There ya go Jen. It is most important that you have all the ingredients. If you can't get the eel's or fresh parsley please don't make the dish.

Pie n mash

Ingredients

for liqueur
2 live eels
2 pints water
1 oz butter
1 oz flour
lots of fresh parsley
salt and pepper

for pie
1 lb Puff pastry (bought in or home made)
1 1/2 lbs good beef mince
1 oxo cube
2-3 tbls gravy granules
1 pint water
salt and pepper

and
potato's

Method:
to make the liqueur boil the 2 pints of water then add the cleaned chopped eels turn the heat down to a simmer. Cook until just done, take out the eels and put aside, save the eel stock.

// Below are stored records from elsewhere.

-- ==== Sys2Proof/Machine/State.lean ====
section
/-!
DEFINITION. The state of BSCORE as plain data: the register block (10_state.md R20 to R30), the hidden
engine state (R38), the data memory (20_memory.md R60), the pending moves of the other agents, and
`State.reset` (10_state.md R39, 70_reset_and_hazards.md R201).
-/

namespace Sys2Proof.Machine

/-- Data memory: (address, byte) pairs in one canonical form, addresses strictly rising and no entry
equal to what an unlisted address reads as (entry 2). -/
abbrev Memory := List Host.Cell

/-- The five error kinds (60_exceptions.md R180). -/
inductive ErrKind where
  | invalidArgument
  | corruptData
  | compressorFailure
  | illegalCommand
  | busError
deriving DecidableEq, Repr

/-- The errors a command can end with, one constructor per row of the sub-code table of
60_exceptions.md R181. The bus errors carry the refused address (R184), the compressor failures the
tag k. -/
inductive Cause where
  | reservedBits
  | badOpcode
  | width
  | count
  | misaligned
  | lenMultiple
  | range
  | overlap
  | offset
  | capacity
  | negBitwidth
  | bitwidthRange
  | hdrCount
  | lenMismatch
  | fieldRange
  | badTag
  | compressFail (k : Nat)
  | decompressFail (k : Nat)
  | nondeterministic (k : Nat)
  | busRead (addr : Word)
  | busWrite (addr : Word)
deriving DecidableEq, Repr

/-- The four phases of a command (30_encoding.md R93). -/
inductive Phase where
  | validate
  | read
  | write
  | commit
deriving DecidableEq, Repr

/-- The engine mode (10_state.md R38): IDLE, or RUNNING(c, phase) with c the accepted command word. -/
inductive Mode where
  | idle
  | running (c : Word) (phase : Phase)
deriving DecidableEq, Repr

/-- The states of the selector FSM (43_channel_compressor.md R162). -/
inductive FsmState where
  | idle
  | check
  | size
  | pick
  | emit
  | copy
  | commit
  | error
deriving DecidableEq, Repr

/-- The two operations of the compressor port (43_channel_compressor.md R162, R166): COMPRESS for
CC.SELECT, DECOMPRESS for CC.EXPAND. -/
inductive PortOp where
  | compress
  | decompress
deriving DecidableEq, Repr

/-- A request (op, k, X) on the compressor port (43_channel_compressor.md R166). -/
structure Request where
  op : PortOp
  k : Nat
  input : List Byte
deriving DecidableEq, Repr

/-- How the compressor service treats one request (entry 9): it answers by its function, answers
something else (a violation of the determinism that 43_channel_compressor.md R166 assumes), or
withholds its answer (the latency, or the answer that never comes, of R166). -/
inductive Answer where
  | byFunction
  | gives (r : Response)
  | withholds
deriving DecidableEq, Repr

/-- Bytes to be stored from an address upward. -/
structure Piece where
  addr : Nat
  bytes : List Byte
deriving DecidableEq, Repr

/-- The result registers a command's COMMIT phase names (30_encoding.md R94; 10_state.md R21, column
"engine writes"); `none` is a register the command does not write. -/
structure Commit where
  result : Option Word := none
  minReg : Option Word := none
  bitWidth : Option Word := none
  algo : Option Word := none
  outLen : Option Word := none
deriving DecidableEq, Repr

/-- The loop variables of the pseudocode that 10_state.md R38 lists: the cursors i and o, the XOR chain
state and the min/max accumulators (entry 15). -/
structure Loop where
  i : Nat := 0
  o : Nat := 0
  prevExp : Nat := 0
  prevSig : Nat := 0
  accMin : Int := 0
  accMax : Int := 0
deriving DecidableEq, Repr

/-- What the READ phase has prepared: the bytes WRITE will store, the registers COMMIT will write, and
the final loop variables. -/
structure Job where
  out : List Piece := []
  commit : Commit := {}
  loop : Loop := {}
deriving DecidableEq, Repr

/-- The hidden engine state (10_state.md R38). -/
structure Engine where
  mode : Mode
  /-- cursors, XOR chain state, min/max accumulators -/
  loop : Loop
  /-- the selector FSM's state and its registers k, best_k, best_len (`none` is infinity) -/
  fsm : FsmState
  k : Nat
  bestK : Nat
  bestLen : Option Nat
  /-- the error that the FSM state ERROR completes with -/
  cause : Option Cause
  /-- the input bytes that READ has read for the compressor requests; `none`: not read yet
  (43_channel_compressor.md R162, R163; entry 23) -/
  input : Option (List Byte)
  /-- an outstanding compressor request -/
  request : Option Request
  /-- what READ has prepared for WRITE and COMMIT -/
  job : Job
  /-- the output extent, known once WRITE is entered (60_exceptions.md R183) -/
  extent : List Buf
  /-- MODEL: another agent touched a named buffer during the command (20_memory.md R74; entry 7) -/
  raced : Bool
deriving DecidableEq, Repr

/-- The engine at rest, after a reset or a completion: IDLE with all hidden state discarded (10_state.md
R38, R39; 43_channel_compressor.md R162). What the discarded fields hold is the model's DESIGN CHOICE
(entry 26): the spec says only that they are discarded. The cursors, the XOR chain state, the
accumulators, k and best_k hold 0, and best_len holds infinity. -/
def Engine.idle : Engine :=
  { mode := .idle, loop := {}, fsm := .idle, k := 0, bestK := 0, bestLen := none, cause := none,
    input := none, request := none, job := {}, extent := [], raced := false }

/-- One pending move of an agent other than the engine, or one move granted to the engine (entry 3;
00_scope.md R5, 70_reset_and_hazards.md R213). -/
inductive Input where
  /-- the host reads `size` bytes at a host address (10_state.md R31) -/
  | regRead (addr : Nat) (size : Nat)
  /-- the host writes `size` bytes at a host address (10_state.md R31) -/
  | regWrite (addr : Nat) (size : Nat) (value : Word)
  /-- the engine makes one move: a phase, or a transition of the selector FSM -/
  | engine
  /-- the compressor service answers the request that was sent after the n-th reset, n being
  `State.resets` when it was sent (entry 27) -/
  | answer (n : Nat) (a : Answer)
  /-- the host or another bus agent reads data memory -/
  | memRead (addr : Nat) (len : Nat)
  /-- the host or another bus agent writes data memory -/
  | memWrite (addr : Nat) (bytes : List Byte)
  /-- the platform asserts the power-on reset (70_reset_and_hazards.md R200) -/
  | powerOn
deriving DecidableEq, Repr

/-- The answer an agent last received: to a register access (10_state.md R31) or to a data-memory
access. -/
inductive Reply where
  | none
  | accepted
  | data (v : Word)
  | busError
  | bytes (bs : List Byte)
deriving DecidableEq, Repr

/-- The machine. STATUS.BUSY is not stored: it is 1 exactly when `engine.mode` is RUNNING
(10_state.md R38). ID and CAP are hard-wired and not stored (R22, R23). -/
structure State where
  /-- the build and platform parameters (00_scope.md R6); no step changes them -/
  cfg : Params
  /-- CTRL.IE (10_state.md R24) -/
  ie : Bool
  /-- CMD (R25) -/
  cmd : Word
  /-- STATUS.DONE (R26) -/
  done : Bool
  /-- STATUS.OVERRUN (R26) -/
  overrun : Bool
  /-- STATUS.ERR (R26) -/
  err : BitVec 8
  /-- STATUS.ERR_SUB (R26) -/
  errSub : BitVec 16
  /-- ERR_ADDR (R27) -/
  errAddr : Word
  srcAddr : Word
  srcLen : Word
  dstAddr : Word
  dstCap : Word
  ch0Addr : Word
  ch1Addr : Word
  ch2Addr : Word
  count : Word
  bitOffset : Word
  fieldWidth : Word
  value : Word
  /-- RESULT (R30) -/
  result : Word
  /-- MIN (R28) -/
  minReg : Word
  /-- BITWIDTH (R28) -/
  bitWidth : Word
  /-- ALGO (R28) -/
  algo : Word
  /-- OUT_LEN (R30) -/
  outLen : Word
  /-- hidden engine state (R38) -/
  engine : Engine
  /-- data memory (20_memory.md R60) -/
  mem : Memory
  /-- MODEL: how the compressor service treats its next requests; empty: by its functions (entry 9) -/
  service : List Answer
  /-- MODEL: the pending moves of the environment, oldest first (entry 3) -/
  inputs : List Input
  /-- MODEL: the last answer given to the host or another agent (entry 12) -/
  reply : Reply
  /-- MODEL: the index of the next free values (entries 5 to 7) -/
  fresh : Nat
  /-- MODEL: how many resets there have been: it tells a request that a reset has abandoned from a later one
  (70_reset_and_hazards.md R201; entry 27) -/
  resets : Nat
deriving DecidableEq, Repr

/-- The machine right after power-on reset (10_state.md R39; the memory and the model's own fields:
entries 1, 2, 3). -/
def State.reset : State :=
  { cfg := Params.default
    ie := false
    cmd := 0
    done := false
    overrun := false
    err := 0
    errSub := 0
    errAddr := 0
    srcAddr := 0
    srcLen := 0
    dstAddr := 0
    dstCap := 0
    ch0Addr := 0
    ch1Addr := 0
    ch2Addr := 0
    count := 0
    bitOffset := 0
    fieldWidth := 0
    value := 0
    result := 0
    minReg := 0
    bitWidth := 0
    algo := 0
    outLen := 0
    engine := Engine.idle
    mem := []
    service := []
    inputs := []
    reply := .none
    fresh := 0
    resets := 0 }

/-- Why a step stops with a fault. No command of BSCORE faults: its errors are completions recorded in
STATUS (60_exceptions.md R186). -/
inductive Fault where
  /-- Raised by a step that performs another agent's access to data memory outside
  [0, 2^ADDR_BITS) (20_memory.md R60: no such address exists). Safe: the machine stops (entry 10). -/
  | noSuchAddress
deriving DecidableEq, Repr

/-- Why a step is refused. -/
inductive Refusal where
  /-- Raised by an arm of `exec` for a command that has no meaning yet. Safe: the machine stops. No arm
  is left in that case. -/
  | notModelled (mnemonic : String)
deriving DecidableEq, Repr

/-- The outcome of a step of this machine. -/
abbrev Outcome := Host.Outcome State Fault Refusal

end Sys2Proof.Machine
end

In a large pot make a roux by melting the butter on a low heat add the flour and stir making sure the ingredients are well mixed leave on the low heat stirring for about 10 min's to get rid of the raw flour taste. Slowly add the hot eel stock a ladle at a time and mix well to avoid lumps. Do this until you have the consistency of double cream. now add to the pot loads of finely chopped parsley salt and pepper to taste.

To make the pie filling. Make up a pint of oxo gravy. Fry the minced meat in a little oil until it gets rid of any water and starts to sizzle carry on cooking too brown. now add about half the oxo gravy then sprinkle on the gravy granules and stir. Carry on doing this until you have achieved a thick rich homogenous mix of gravy and meat add salt and pepper.

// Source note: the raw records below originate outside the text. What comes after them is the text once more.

-- ==== Sys2Proof/Machine/BitStream.lean ====
section
/-!
DEFINITION. The BitStream unit: BS.WR, BS.RD, BS.PACK, BS.UNPACK (40_bitstream.md R110 to R114).
-/

namespace Sys2Proof.Machine

/-- The one or two words of a BitBuffer at `base` that a field touches (R110; 20_memory.md R79). -/
def fieldWords (w : Width) (base o fw : Nat) : List Buf :=
  let a0 := base + wordIndex w o * wBytes w
  if spans w o fw then [⟨a0, wBytes w⟩, ⟨a0 + wBytes w, wBytes w⟩] else [⟨a0, wBytes w⟩]

/-- BIT_OFFSET + FIELD_WIDTH > 8·len, on integers (R111, R112, check 5). -/
def badOffset (s : State) (len : Word) : Bool :=
  decide (8 * len.toNat < s.bitOffset.toNat + s.fieldWidth.toNat)

/-! ### BS.WR (R111) -/

/-- R111, checks 1 to 5. -/
def bsWrChecks (w : Width) (s : State) : List Check :=
  [ (badFieldWidth w s, .width),
    (notMultiple w s.dstAddr, .misaligned),
    (notMultiple w s.dstCap, .lenMultiple),
    (outOfSpace s (dstBuf s), .range),
    (badOffset s s.dstCap, .offset) ]

/-- The field value: VALUE[W−1:0] & mask(FIELD_WIDTH). -/
def bsWrField (w : Width) (s : State) : Nat := maskTo s.fieldWidth.toNat (lowBits w s.value)

/-- The words of R111's pseudocode, old contents ORed with the field's parts. -/
def bsWrPlan (w : Width) (s : State) : Except Cause Job :=
  let o := s.bitOffset.toNat
  let fw := s.fieldWidth.toNat
  let v := bsWrField w s
  let a0 := s.dstAddr.toNat + wordIndex w o * wBytes w
  let a1 := a0 + wBytes w
  let p0 : Piece := ⟨a0, leBytes (wBytes w) (memRead s.mem a0 (wBytes w) ||| lowPart w o v)⟩
  let p1 : Piece := ⟨a1, leBytes (wBytes w) (memRead s.mem a1 (wBytes w) ||| highPart w o v)⟩
  .ok { out := if spans w o fw then [p0, p1] else [p0], loop := { o := o } }

/-- BS.WR (R111). -/
def bsWrRule (w : Width) : Rule :=
  { checks := bsWrChecks w
    reads := fun s => fieldWords w s.dstAddr.toNat s.bitOffset.toNat s.fieldWidth.toNat
    plan := bsWrPlan w
    named := fun s => [dstBuf s]
    outputs := fun s => [dstBuf s] }

/-- BS.WR.32 (R111). -/
def execBsWr32 (s : State) : Outcome := .next (runRule (bsWrRule .w32) s)

/-- BS.WR.64 (R111). -/
def execBsWr64 (s : State) : Outcome := .next (runRule (bsWrRule .w64) s)

/-! ### BS.RD (R112) -/

/-- R112, checks 1 to 5. -/
def bsRdChecks (w : Width) (s : State) : List Check :=
  [ (badFieldWidth w s, .width),
    (notMultiple w s.srcAddr, .misaligned),
    (notMultiple w s.srcLen, .lenMultiple),
    (outOfSpace s (srcBuf s), .range),
    (badOffset s s.srcLen, .offset) ]

/-- The field R112's pseudocode reads. -/
def bsRdField (w : Width) (s : State) : Nat :=
  let o := s.bitOffset.toNat
  let a0 := s.srcAddr.toNat + wordIndex w o * wBytes w
  extractField w s.fieldWidth.toNat o (memRead s.mem a0 (wBytes w))
    (memRead s.mem (a0 + wBytes w) (wBytes w))

/-- RESULT ← zext_64(field) (R112). -/
def bsRdPlan (w : Width) (s : State) : Except Cause Job :=
  .ok { commit := { result := some (BitVec.ofNat 64 (bsRdField w s)) }
        loop := { o := s.bitOffset.toNat } }

/-- BS.RD (R112). -/
def bsRdRule (w : Width) : Rule :=
  { checks := bsRdChecks w
    reads := fun s => fieldWords w s.srcAddr.toNat s.bitOffset.toNat s.fieldWidth.toNat
    plan := bsRdPlan w
    named := fun s => [srcBuf s]
    outputs := fun _ => [] }

/-- BS.RD.32 (R112). -/
def execBsRd32 (s : State) : Outcome := .next (runRule (bsRdRule .w32) s)

/-- BS.RD.64 (R112). -/
def execBsRd64 (s : State) : Outcome := .next (runRule (bsRdRule .w64) s)

/-! ### BS.PACK (R113) -/

/-- R113, checks 1 to 8. -/
def bsPackChecks (w : Width) (s : State) : List Check :=
  [ (badFieldWidth w s, .width),
    (badCount s, .count),
    (notMultiple w s.srcAddr, .misaligned),
    (notMultiple w s.dstAddr, .misaligned),
    (outOfSpace s (srcArray w s), .range),
    (outOfSpace s (dstBuf s), .range),
    (!disjoint (srcArray w s) (dstBuf s), .overlap),
    (decide (s.dstCap.toNat < packedSize w s.count.toNat s.fieldWidth.toNat), .capacity) ]

/-- The elements of the source array. -/
def srcElements (w : Width) (s : State) : List Nat :=
  readWords s.mem (wBytes w) s.srcAddr.toNat s.count.toNat

/-- The packed words of R113 and OUT_LEN ← Pk. -/
def bsPackPlan (w : Width) (s : State) : Except Cause Job :=
  let n := s.count.toNat
  let fw := s.fieldWidth.toNat
  let out := packWords w fw ((srcElements w s).map (maskTo fw))
  .ok { out := [⟨s.dstAddr.toNat, wordsBytes (wBytes w) out⟩]
        commit := { outLen := some (BitVec.ofNat 64 (packedSize w n fw)) }
        loop := { i := n, o := n * fw } }

/-- BS.PACK (R113). -/
def bsPackRule (w : Width) : Rule :=
  { checks := bsPackChecks w
    reads := fun s => [srcArray w s]
    plan := bsPackPlan w
    named := fun s => [srcArray w s, dstBuf s]
    outputs := fun s => [dstBuf s] }

/-- BS.PACK.32 (R113). -/
def execBsPack32 (s : State) : Outcome := .next (runRule (bsPackRule .w32) s)

/-- BS.PACK.64 (R113). -/
def execBsPack64 (s : State) : Outcome := .next (runRule (bsPackRule .w64) s)

/-! ### BS.UNPACK (R114) -/

/-- R114, checks 1 to 9. -/
def bsUnpackChecks (w : Width) (s : State) : List Check :=
  [ (badFieldWidth w s, .width),
    (badCount s, .count),
    (notMultiple w s.srcAddr, .misaligned),
    (notMultiple w s.dstAddr, .misaligned),
    (outOfSpace s (srcBuf s), .range),
    (outOfSpace s (dstBuf s), .range),
    (!disjoint (srcBuf s) (dstBuf s), .overlap),
    (decide (s.srcLen.toNat ≠ packedSize w s.count.toNat s.fieldWidth.toNat), .lenMismatch),
    (decide (s.dstCap.toNat < s.count.toNat * wBytes w), .capacity) ]

/-- The SRC_LEN/B words of the packed source. -/
def packedWords (w : Width) (s : State) : List Nat :=
  readWords s.mem (wBytes w) s.srcAddr.toNat (s.srcLen.toNat / wBytes w)

/-- The job that stores n words at DST and sets OUT_LEN ← n·B. -/
def wordsJob (w : Width) (s : State) (words : List Nat) (loop : Loop) : Job :=
  { out := [⟨s.dstAddr.toNat, wordsBytes (wBytes w) words⟩]
    commit := { outLen := some (BitVec.ofNat 64 (s.count.toNat * wBytes w)) }
    loop := loop }

/-- The fields of R114, each zero-extended to a word. -/
def bsUnpackPlan (w : Width) (s : State) : Except Cause Job :=
  let n := s.count.toNat
  let fw := s.fieldWidth.toNat
  .ok (wordsJob w s (unpackFields w fw (packedWords w s) n) { i := n, o := n * fw })

/-- BS.UNPACK (R114). -/
def bsUnpackRule (w : Width) : Rule :=
  { checks := bsUnpackChecks w
    reads := fun s => [srcBuf s]
    plan := bsUnpackPlan w
    named := fun s => [srcBuf s, dstBuf s]
    outputs := fun s => [dstBuf s] }

/-- BS.UNPACK.32 (R114). -/
def execBsUnpack32 (s : State) : Outcome := .next (runRule (bsUnpackRule .w32) s)

/-- BS.UNPACK.64 (R114). -/
def execBsUnpack64 (s : State) : Outcome := .next (runRule (bsUnpackRule .w64) s)

end Sys2Proof.Machine
end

It is important that the gravy not be to wet or it will just all run out when the pie is cut. It is also important that it not be too dry as it will just form an inedible lump.

To assemble the pies. Butter about 6 individual pie dishes. line with pastry rolled out about 3 mm thick. fill level with filling and top with a pastry lid, brush with egg yolk.

To cook pies. Place all pies in a baine marie filled to about halfway up the pie dishes with boiling water. Cover with aluminum foil and cook at gas mark 6 - 200 oC for about 20 min's take foil off and continue to cook for another 20 -30 min's until pies are browned..

Too serve. reheat eel's in liqueur and serve with pies and mashed potato.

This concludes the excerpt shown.